- Opening Delimiter -
-- ==== Sys2Proof/Laws/Draw.lean ====
section
/-! SUPPORT. What a draw and its report do, said once: the native view depends on no hidden bit, only named fields change,
bytes outside the pixels stay. -/

namespace Sys2Proof.Machine

theorem texel_native (m : RenderMode) {v w : Vram} (h : v.native = w.native) (a b : BitVec 8) : texel m v a b = texel m w a b := by
  unfold texel texelAt clutEntry Vram.read; rw [h]
theorem plot_native (m : RenderMode) {v w : Vram} (h : v.native = w.native) (p : Pixel) : (plot m v p).native = (plot m w p).native := by
  unfold plot source
  simp only [texel_native m h]
  split <;> simp_all [Vram.read]
  split <;> simp_all
theorem plotAll_native (m : RenderMode) (ps : List Pixel) {v w : Vram} (h : v.native = w.native) : (plotAll m v ps).native = (plotAll m w ps).native := by
  induction ps generalizing v w with
  | nil => exact h
  | cons p t ih => exact ih (plot_native m h p)

theorem beginTexture_frame (k : ClutSel) (s : State) : beginTexture k s = { s with vram := (beginTexture k s).vram, tpc := (beginTexture k s).tpc } := by
  unfold beginTexture decodePage; split <;> (try split) <;> rfl
theorem beginTexture_tags (k : ClutSel) (s : State) : (beginTexture k s).vram.tags = s.vram.tags := by
  unfold beginTexture decodePage; split <;> (try split) <;> simp

theorem effectiveRaw_eq (t r : Bool) (s : State) : effectiveRaw t r s = r := by simp [effectiveRaw, Config.mod16Implemented]

theorem drawPrimitive_frame (t r m : Bool) (k : ClutSel) (ps : List Pixel) (s : State) :
    drawPrimitive t r m k ps s = { s with vram := (drawPrimitive t r m k ps s).vram, tpc := (drawPrimitive t r m k ps s).tpc } := by
  unfold drawPrimitive drawPixels; cases t
  · rfl
  · simp only [if_true]; generalize hb : beginTexture k s = b
    have := beginTexture_frame k s; rw [hb] at this; rw [this]
theorem drawPrimitive_native (t r m : Bool) (k : ClutSel) (ps : List Pixel) (s : State) :
    (drawPrimitive t r m k ps s).vram.native = (plotAll (s.mode t r m k) s.vram ps).native := by
  obtain ⟨v, h1, h2, h3⟩ := drawPrimitive_vram t r m k ps s
  rw [h3, effectiveRaw_eq, plotAll_native _ _ h1]
theorem drawPrimitive_fmt (t r m : Bool) (k : ClutSel) (ps : List Pixel) (s : State) :
    (drawPrimitive t r m k ps s).vram.fmt = s.vram.fmt := by
  obtain ⟨v, h1, h2, h3⟩ := drawPrimitive_vram t r m k ps s
  rw [h3, plotAll_fmt, h2]
theorem drawPrimitive_tags (t r m : Bool) (k : ClutSel) (ps : List Pixel) (s : State) :
    (drawPrimitive t r m k ps s).vram.tags = s.vram.tags := by
  unfold drawPrimitive drawPixels; cases t <;> simp [beginTexture_tags]

theorem report_frame (r : Rect) (s : State) : report r s = { s with vram := { s.vram with flags := (report r s).vram.flags }, tpc := s.tpc.filter fun e => !footprintMeets e r, dirty := some (bbox s.dirty r) } := rfl

theorem draw_result (t r m : Bool) (k : ClutSel) (ps : List Pixel) (R : Rect) (s : State) (d : DrawMode) (hs : s.lock = .free) :
    ∃ u, releaseLock (reportIfAny R (drawPrimitive t r m k ps (mod16Check t r { acquireLock s with dm := d }))) = u ∧
      u = { s with dm := d, vram := u.vram, tpc := u.tpc, dirty := u.dirty, trace := s.trace ++ [.acquire, .release] } ∧
      u.vram.native = (plotAll (State.mode { s with dm := d } t r m k) s.vram ps).native ∧
      (∀ a : Nat, (∀ p ∈ ps, a / 2 ≠ cellIndex p.x p.y) → vramByte u.vram.native a = vramByte s.vram.native a) ∧
      u.vram.fmt = s.vram.fmt ∧ u.vram.tags = s.vram.tags ∧
      (R.isEmpty = true → u.dirty = s.dirty) ∧
      (R.isEmpty = false → u.dirty = some (bbox s.dirty R) ∧ ∀ e ∈ u.tpc, footprintMeets e R = false) := by
  rw [mod16Check_eq]
  refine ⟨_, rfl, ?_⟩
  have hf := drawPrimitive_frame t r m k ps { acquireLock s with dm := d }
  have hn := drawPrimitive_native t r m k ps { acquireLock s with dm := d }
  have hm := drawPrimitive_fmt t r m k ps { acquireLock s with dm := d }
  have ht := drawPrimitive_tags t r m k ps { acquireLock s with dm := d }
  have hb : ∀ a : Nat, (∀ p ∈ ps, a / 2 ≠ cellIndex p.x p.y) →
      vramByte (drawPrimitive t r m k ps { acquireLock s with dm := d }).vram.native a = vramByte s.vram.native a := by
    intro a ha; rw [hn]; exact plotAll_byte_frame _ _ _ ha
  generalize (drawPrimitive t r m k ps { acquireLock s with dm := d }).vram = V at *
  generalize (drawPrimitive t r m k ps { acquireLock s with dm := d }).tpc = T at *
  rw [hf]
  cases hR : R.isEmpty
  · have e : ∀ u, reportIfAny R u = report R u := by simp [reportIfAny, hR]
    rw [e]
    refine ⟨?_, hn, hb, hm, ht, by simp, fun _ => ⟨rfl, fun e he => ?_⟩⟩
    · rw [report_frame]; simp [releaseLock, emit, acquireLock, hs]
    · have : e ∈ T.filter fun e => !footprintMeets e R := he
      simpa using (List.mem_filter.1 this).2
  · have e : ∀ u, reportIfAny R u = u := by simp [reportIfAny, hR]
    rw [e]
    refine ⟨?_, hn, hb, hm, ht, fun _ => rfl, by simp⟩
    simp [releaseLock, emit, acquireLock, hs]

theorem locked_free {f : State → State} {s : State} (h : s.lock = .free) : locked f s = releaseLock (f (acquireLock s)) := by
  simp [locked, h]

theorem rangeII_empty {a b : Int} (h : b < a) : rangeII a b = [] := by
  unfold rangeII; rw [show (b + 1 - a).toNat = 0 by omega]; rfl

theorem clip_empty {clip : Rect} (h : clip.isEmpty = true) : clip.x1 < clip.x0 ∨ clip.y1 < clip.y0 := by
  simpa [Rect.isEmpty] using h
theorem triPixels_empty {clip : Rect} (h : clip.isEmpty = true) (sh) (t : Tri) : t.pixels clip sh = [] := by
  unfold Tri.pixels; split; · rfl
  rcases clip_empty h with h | h
  · rw [List.flatMap_eq_nil_iff]; intro y _; unfold Tri.row; rw [rangeII_empty (by omega)]; rfl
  · rw [rangeII_empty (by omega)]; rfl
theorem polyPixels_empty {clip : Rect} (h : clip.isEmpty = true) (c : PolyCmd) (ofs) : c.pixels ofs clip = [] := by
  unfold PolyCmd.pixels trianglePixels quadPixels trianglePixels quadRectPixels; split
  · exact triPixels_empty h ..
  · split
    · rcases clip_empty h with h | h
      · rw [List.flatMap_eq_nil_iff]; intro y _
        have hx : ∀ p q : Int, min p clip.x1 < max q clip.x0 := by omega
        simp [rangeII_empty (hx _ _)]
      · have hy : ∀ p q : Int, min p clip.y1 < max q clip.y0 := by omega
        rw [rangeII_empty (hy _ _)]; rfl
    · simp [triPixels_empty h]
theorem inter_empty {a clip : Rect} (h : clip.isEmpty = true) : (a.inter clip).isEmpty = true := by
  have : (min a.x1 clip.x1 < max a.x0 clip.x0) ∨ (min a.y1 clip.y1 < max a.y0 clip.y0) := by
    rcases clip_empty h with h | h <;> omega
  unfold Rect.isEmpty Rect.inter
  exact (Bool.or_eq_true _ _).mpr (this.imp decide_eq_true decide_eq_true)

theorem rectPixels_empty {clip : Rect} (h : clip.isEmpty = true) (c : RectCmd) (ofs : DrawOffset) :
    c.pixels ofs clip = [] := by
  unfold RectCmd.pixels Rect.inter
  rcases clip_empty h with h | h
  · rw [List.flatMap_eq_nil_iff]; intro y _
    have hx : ∀ p q : Int, min p clip.x1 < max q clip.x0 := by omega
    simp [rangeII_empty (hx _ _)]
  · have hy : ∀ p q : Int, min p clip.y1 < max q clip.y0 := by omega
    rw [show rangeII _ _ = [] from rangeII_empty (hy _ _)]; rfl

theorem linePixels_cell {p0 p1 : Int × Int} {c0 c1 : Rgb} {p : Pixel} (h : p ∈ linePixels p0 p1 c0 c1) :
    (p.x, p.y) ∈ lineCells p0 p1 := by
  unfold linePixels at h
  obtain ⟨i, hi, rfl⟩ := List.mem_mapIdx.1 h
  exact List.getElem_mem hi

/-- Everything a segment can do: nothing where an endpoint is outside the clip rectangle, else its pixels and its report. -/
theorem segment_cases (p0 p1 : Int × Int) (c0 c1 : Rgb) (semi : Bool) (s : State) :
    (lineAccepted s.clip p0 p1 = false ∧ segment p0 p1 c0 c1 semi s = s) ∨
      (lineAccepted s.clip p0 p1 = true ∧ ∃ u, segment p0 p1 c0 c1 semi s = u ∧
        u = { s with vram := u.vram, tpc := u.tpc, dirty := some (bbox s.dirty (lineBox p0 p1)) } ∧
        u.vram.native = (plotAll (s.mode false false semi ⟨0#6, 0#9⟩) s.vram (linePixels p0 p1 c0 c1)).native ∧
        u.vram.fmt = s.vram.fmt ∧ u.vram.tags = s.vram.tags ∧
        u.tpc = s.tpc.filter fun e => !footprintMeets e (lineBox p0 p1)) := by
  unfold segment
  cases h : lineAccepted s.clip p0 p1
  · simp
  · right
    refine ⟨rfl, _, rfl, ?_⟩
    simp only [if_true]
    refine ⟨by rw [report_frame]; rfl, ?_, ?_, ?_, rfl⟩
    · rw [report_frame]; simp only [drawPixels, effectiveRaw_eq]
    · rw [report_frame]; simp only [drawPixels, plotAll_fmt]
    · rw [report_frame]; simp only [drawPixels, plotAll_tags]

end Sys2Proof.Machine
end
- Closing Delimiter -
Take the lines above from the one containing "unfold linePixels at h" down to the one containing "refine ⟨rfl, _, rfl, ?_⟩", and transcribe them exactly, both ends included.

**EXERCISE SOLUTION**.
  unfold linePixels at h
  obtain ⟨i, hi, rfl⟩ := List.mem_mapIdx.1 h
  exact List.getElem_mem hi

/-- Everything a segment can do: nothing where an endpoint is outside the clip rectangle, else its pixels and its report. -/
theorem segment_cases (p0 p1 : Int × Int) (c0 c1 : Rgb) (semi : Bool) (s : State) :
    (lineAccepted s.clip p0 p1 = false ∧ segment p0 p1 c0 c1 semi s = s) ∨
      (lineAccepted s.clip p0 p1 = true ∧ ∃ u, segment p0 p1 c0 c1 semi s = u ∧
        u = { s with vram := u.vram, tpc := u.tpc, dirty := some (bbox s.dirty (lineBox p0 p1)) } ∧
        u.vram.native = (plotAll (s.mode false false semi ⟨0#6, 0#9⟩) s.vram (linePixels p0 p1 c0 c1)).native ∧
        u.vram.fmt = s.vram.fmt ∧ u.vram.tags = s.vram.tags ∧
        u.tpc = s.tpc.filter fun e => !footprintMeets e (lineBox p0 p1)) := by
  unfold segment
  cases h : lineAccepted s.clip p0 p1
  · simp
  · right
    refine ⟨rfl, _, rfl, ?_⟩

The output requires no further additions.